• **Materials provided**
######

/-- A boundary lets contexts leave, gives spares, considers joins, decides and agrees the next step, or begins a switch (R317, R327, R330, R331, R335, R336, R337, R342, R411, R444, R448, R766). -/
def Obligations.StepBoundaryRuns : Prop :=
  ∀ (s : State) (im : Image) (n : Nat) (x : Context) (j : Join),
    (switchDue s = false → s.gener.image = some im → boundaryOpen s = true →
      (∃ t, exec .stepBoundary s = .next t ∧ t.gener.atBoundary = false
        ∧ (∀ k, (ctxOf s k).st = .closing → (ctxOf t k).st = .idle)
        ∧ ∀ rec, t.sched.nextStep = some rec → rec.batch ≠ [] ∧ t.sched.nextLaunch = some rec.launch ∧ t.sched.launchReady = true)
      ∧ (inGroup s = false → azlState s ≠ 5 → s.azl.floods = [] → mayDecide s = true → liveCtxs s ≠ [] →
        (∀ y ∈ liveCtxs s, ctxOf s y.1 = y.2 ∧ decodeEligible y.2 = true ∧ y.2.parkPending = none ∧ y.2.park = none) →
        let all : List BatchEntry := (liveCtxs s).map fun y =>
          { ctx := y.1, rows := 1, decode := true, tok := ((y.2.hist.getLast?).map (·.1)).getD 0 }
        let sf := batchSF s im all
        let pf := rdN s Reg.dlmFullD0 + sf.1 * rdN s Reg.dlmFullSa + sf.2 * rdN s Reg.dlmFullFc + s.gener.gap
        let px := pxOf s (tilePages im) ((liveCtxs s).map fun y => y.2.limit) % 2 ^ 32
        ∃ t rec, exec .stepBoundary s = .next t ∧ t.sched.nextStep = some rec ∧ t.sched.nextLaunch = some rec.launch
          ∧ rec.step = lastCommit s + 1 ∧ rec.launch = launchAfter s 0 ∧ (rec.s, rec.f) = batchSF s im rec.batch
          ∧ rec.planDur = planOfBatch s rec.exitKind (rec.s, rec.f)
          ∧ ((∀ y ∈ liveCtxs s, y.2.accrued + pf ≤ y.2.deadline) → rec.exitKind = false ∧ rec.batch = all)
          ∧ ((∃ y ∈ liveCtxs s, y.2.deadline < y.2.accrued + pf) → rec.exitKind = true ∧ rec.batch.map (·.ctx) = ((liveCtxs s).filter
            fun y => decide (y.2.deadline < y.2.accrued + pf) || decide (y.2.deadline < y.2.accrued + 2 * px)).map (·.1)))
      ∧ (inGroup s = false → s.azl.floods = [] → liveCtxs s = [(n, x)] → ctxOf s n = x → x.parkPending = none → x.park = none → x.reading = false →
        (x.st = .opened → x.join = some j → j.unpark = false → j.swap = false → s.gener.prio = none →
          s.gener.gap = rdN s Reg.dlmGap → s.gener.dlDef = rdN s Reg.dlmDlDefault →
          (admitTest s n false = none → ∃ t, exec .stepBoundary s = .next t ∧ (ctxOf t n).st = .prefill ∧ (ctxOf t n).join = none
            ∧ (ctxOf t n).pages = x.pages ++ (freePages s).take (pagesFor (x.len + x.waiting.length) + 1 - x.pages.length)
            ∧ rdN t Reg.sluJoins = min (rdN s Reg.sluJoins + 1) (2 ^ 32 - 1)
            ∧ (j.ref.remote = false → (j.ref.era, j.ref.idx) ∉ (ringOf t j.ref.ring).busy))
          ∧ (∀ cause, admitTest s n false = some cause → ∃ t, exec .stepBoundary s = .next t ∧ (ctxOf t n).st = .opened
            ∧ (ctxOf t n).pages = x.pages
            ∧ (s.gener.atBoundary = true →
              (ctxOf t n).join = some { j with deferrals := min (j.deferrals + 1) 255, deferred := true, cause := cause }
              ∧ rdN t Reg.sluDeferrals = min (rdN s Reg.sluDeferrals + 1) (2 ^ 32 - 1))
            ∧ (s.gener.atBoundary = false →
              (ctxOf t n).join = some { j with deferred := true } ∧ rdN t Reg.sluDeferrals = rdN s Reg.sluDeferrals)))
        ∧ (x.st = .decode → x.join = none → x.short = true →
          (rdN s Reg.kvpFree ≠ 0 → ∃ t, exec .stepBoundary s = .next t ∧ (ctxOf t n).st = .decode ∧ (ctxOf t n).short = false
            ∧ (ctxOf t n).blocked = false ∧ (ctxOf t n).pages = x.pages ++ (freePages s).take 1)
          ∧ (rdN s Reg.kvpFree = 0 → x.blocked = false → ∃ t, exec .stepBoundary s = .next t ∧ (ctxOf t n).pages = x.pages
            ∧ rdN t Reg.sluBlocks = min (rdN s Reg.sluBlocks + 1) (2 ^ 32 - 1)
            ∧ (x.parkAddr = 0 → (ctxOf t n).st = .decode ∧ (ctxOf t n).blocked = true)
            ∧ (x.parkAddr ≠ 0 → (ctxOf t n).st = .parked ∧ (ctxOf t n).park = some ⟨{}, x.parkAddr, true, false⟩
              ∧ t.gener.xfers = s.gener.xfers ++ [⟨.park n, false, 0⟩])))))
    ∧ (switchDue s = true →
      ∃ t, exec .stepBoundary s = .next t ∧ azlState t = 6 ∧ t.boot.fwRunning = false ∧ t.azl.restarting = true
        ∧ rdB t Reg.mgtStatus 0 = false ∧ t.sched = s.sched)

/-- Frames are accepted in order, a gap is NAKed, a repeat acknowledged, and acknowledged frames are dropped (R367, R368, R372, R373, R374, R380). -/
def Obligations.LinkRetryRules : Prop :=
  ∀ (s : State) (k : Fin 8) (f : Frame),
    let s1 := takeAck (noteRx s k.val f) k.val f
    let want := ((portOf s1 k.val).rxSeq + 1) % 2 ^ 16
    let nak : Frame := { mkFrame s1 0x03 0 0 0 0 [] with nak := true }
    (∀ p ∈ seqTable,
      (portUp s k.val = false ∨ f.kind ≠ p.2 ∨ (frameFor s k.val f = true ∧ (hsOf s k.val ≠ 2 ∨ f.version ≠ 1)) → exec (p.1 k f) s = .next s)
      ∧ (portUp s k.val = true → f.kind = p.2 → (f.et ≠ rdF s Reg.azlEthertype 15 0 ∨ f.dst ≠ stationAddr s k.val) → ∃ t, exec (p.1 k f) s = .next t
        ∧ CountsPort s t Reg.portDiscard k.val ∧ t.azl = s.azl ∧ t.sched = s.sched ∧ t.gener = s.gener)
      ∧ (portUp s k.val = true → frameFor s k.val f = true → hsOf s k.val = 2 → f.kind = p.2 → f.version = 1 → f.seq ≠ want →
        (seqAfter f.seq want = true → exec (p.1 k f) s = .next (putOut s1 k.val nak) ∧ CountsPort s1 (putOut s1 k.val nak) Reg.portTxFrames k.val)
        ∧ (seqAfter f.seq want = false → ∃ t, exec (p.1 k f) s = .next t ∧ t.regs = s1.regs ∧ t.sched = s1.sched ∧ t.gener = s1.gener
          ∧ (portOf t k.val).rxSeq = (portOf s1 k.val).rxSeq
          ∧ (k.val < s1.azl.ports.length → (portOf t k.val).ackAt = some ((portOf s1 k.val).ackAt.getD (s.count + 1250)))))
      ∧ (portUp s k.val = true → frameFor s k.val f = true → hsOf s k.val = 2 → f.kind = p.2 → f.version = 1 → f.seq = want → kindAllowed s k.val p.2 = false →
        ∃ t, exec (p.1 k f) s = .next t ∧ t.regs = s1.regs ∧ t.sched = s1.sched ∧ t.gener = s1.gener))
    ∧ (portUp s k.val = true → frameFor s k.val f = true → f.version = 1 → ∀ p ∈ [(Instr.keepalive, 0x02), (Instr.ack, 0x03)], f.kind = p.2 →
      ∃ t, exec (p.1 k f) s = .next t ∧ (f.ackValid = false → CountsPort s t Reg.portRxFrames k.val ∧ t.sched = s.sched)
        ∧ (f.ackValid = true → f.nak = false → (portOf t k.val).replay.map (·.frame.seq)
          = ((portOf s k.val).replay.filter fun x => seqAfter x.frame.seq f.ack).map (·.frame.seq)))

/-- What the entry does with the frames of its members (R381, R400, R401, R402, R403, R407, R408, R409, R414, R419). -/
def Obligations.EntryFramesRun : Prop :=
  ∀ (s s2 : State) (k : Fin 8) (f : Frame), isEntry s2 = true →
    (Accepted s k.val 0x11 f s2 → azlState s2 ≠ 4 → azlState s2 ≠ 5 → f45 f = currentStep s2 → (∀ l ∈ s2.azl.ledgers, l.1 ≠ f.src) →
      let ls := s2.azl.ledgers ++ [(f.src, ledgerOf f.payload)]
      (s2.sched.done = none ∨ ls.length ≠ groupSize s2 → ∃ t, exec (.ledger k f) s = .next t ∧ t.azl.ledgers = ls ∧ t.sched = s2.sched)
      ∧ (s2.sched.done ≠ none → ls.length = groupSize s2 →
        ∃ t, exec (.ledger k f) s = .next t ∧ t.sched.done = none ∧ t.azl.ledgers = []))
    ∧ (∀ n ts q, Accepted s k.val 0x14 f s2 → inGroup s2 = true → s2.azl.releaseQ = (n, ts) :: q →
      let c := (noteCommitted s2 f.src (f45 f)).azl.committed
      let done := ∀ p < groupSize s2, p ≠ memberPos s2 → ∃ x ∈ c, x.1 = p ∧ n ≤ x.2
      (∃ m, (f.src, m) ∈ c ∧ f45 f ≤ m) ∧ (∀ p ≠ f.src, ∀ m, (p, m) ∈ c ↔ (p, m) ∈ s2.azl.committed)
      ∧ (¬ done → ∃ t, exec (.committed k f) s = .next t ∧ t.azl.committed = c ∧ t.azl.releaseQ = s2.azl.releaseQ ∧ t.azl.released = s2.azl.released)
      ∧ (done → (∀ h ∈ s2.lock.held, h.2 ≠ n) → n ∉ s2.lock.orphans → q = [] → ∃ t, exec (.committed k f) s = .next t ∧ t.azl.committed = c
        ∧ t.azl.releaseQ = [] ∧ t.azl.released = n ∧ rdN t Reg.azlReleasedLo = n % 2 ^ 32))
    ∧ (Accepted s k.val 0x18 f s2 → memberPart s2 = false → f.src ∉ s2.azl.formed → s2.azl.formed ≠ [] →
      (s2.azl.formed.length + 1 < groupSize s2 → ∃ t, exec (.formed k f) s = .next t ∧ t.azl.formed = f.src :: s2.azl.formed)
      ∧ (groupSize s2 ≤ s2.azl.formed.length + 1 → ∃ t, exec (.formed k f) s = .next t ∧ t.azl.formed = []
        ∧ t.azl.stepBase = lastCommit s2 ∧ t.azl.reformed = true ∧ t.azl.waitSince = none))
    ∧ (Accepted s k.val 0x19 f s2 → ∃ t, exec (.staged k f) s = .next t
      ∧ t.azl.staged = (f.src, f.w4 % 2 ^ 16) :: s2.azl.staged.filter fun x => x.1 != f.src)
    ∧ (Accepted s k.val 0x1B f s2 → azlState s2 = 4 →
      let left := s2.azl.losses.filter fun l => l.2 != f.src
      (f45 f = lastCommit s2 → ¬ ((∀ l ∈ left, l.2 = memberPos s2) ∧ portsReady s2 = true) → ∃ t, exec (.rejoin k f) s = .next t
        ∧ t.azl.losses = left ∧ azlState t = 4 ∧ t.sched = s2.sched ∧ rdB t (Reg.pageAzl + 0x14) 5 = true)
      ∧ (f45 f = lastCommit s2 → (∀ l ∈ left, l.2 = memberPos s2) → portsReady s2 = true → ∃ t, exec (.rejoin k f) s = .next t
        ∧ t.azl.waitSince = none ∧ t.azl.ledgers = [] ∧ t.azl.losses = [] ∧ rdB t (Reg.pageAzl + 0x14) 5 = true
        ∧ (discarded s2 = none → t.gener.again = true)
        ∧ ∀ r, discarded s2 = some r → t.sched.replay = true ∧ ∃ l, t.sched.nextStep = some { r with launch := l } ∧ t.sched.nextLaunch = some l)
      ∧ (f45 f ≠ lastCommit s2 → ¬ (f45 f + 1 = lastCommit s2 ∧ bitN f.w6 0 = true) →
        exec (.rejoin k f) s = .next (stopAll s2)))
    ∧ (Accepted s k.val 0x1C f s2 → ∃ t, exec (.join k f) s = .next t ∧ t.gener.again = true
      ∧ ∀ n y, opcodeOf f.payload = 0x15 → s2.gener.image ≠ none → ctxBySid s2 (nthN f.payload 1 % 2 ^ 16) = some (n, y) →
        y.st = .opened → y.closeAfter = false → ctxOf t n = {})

######

• **What to produce**
Restate, please, word for word the span of records running from the first line to the line bearing "def Obligations.StepBoundaryRuns : Prop", both included, and nothing outside it.

• **Response area**
/-- A boundary lets contexts leave, gives spares, considers joins, decides and agrees the next step, or begins a switch (R317, R327, R330, R331, R335, R336, R337, R342, R411, R444, R448, R766). -/
def Obligations.StepBoundaryRuns : Prop :=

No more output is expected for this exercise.